Task brief: For each line of the listing that holds "filter", show the full line.

Data supplied:
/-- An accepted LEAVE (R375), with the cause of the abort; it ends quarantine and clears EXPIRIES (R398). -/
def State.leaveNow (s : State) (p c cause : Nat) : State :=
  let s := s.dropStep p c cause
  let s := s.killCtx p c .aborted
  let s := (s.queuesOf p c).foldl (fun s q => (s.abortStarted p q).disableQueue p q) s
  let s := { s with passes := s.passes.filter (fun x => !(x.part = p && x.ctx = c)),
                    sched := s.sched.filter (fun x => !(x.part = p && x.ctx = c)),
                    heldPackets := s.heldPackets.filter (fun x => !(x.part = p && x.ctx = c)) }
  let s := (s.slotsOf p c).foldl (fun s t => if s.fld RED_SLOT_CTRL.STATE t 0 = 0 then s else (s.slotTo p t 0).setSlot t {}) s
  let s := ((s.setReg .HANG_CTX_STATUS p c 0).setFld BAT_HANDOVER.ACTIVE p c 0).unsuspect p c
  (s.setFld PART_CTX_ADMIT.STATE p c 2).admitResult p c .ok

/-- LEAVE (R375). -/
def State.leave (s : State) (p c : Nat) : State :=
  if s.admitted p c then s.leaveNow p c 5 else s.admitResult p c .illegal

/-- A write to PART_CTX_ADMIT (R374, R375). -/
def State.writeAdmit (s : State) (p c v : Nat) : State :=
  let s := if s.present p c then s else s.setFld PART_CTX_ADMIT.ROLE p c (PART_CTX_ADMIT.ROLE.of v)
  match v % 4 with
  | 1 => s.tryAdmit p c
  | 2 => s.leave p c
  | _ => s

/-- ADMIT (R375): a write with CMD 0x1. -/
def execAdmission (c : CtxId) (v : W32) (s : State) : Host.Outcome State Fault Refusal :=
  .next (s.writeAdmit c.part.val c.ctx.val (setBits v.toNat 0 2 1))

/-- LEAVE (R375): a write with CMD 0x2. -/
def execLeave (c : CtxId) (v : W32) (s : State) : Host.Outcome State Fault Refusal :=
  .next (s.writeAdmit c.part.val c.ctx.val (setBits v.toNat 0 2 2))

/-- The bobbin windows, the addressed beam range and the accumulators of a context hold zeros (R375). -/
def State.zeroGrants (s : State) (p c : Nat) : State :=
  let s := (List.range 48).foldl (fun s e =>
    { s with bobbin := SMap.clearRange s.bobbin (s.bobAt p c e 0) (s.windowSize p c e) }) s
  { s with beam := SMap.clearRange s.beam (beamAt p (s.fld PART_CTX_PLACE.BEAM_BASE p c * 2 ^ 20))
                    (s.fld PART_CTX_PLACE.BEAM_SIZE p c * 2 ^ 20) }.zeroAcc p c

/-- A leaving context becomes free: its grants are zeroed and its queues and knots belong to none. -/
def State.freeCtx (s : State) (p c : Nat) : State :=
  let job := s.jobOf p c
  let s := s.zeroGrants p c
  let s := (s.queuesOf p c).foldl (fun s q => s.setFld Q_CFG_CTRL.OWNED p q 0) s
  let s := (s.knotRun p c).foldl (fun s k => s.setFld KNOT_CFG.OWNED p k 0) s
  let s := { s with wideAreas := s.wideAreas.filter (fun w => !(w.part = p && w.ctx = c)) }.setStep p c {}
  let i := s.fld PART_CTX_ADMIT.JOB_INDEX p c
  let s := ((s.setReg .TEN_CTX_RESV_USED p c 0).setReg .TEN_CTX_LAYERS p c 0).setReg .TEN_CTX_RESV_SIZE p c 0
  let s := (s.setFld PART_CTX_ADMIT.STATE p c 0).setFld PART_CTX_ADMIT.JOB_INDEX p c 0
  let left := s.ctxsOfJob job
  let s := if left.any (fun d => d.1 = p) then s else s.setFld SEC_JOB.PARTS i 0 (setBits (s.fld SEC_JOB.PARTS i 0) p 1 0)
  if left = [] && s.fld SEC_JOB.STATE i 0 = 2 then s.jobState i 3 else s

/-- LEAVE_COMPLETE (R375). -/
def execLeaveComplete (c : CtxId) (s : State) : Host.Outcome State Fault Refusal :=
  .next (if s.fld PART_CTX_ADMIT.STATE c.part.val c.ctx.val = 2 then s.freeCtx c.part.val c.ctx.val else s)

Expected output:
  let s := { s with passes := s.passes.filter (fun x => !(x.part = p && x.ctx = c)),
                    sched := s.sched.filter (fun x => !(x.part = p && x.ctx = c)),
                    heldPackets := s.heldPackets.filter (fun x => !(x.part = p && x.ctx = c)) }
  let s := { s with wideAreas := s.wideAreas.filter (fun w => !(w.part = p && w.ctx = c)) }.setStep p c {}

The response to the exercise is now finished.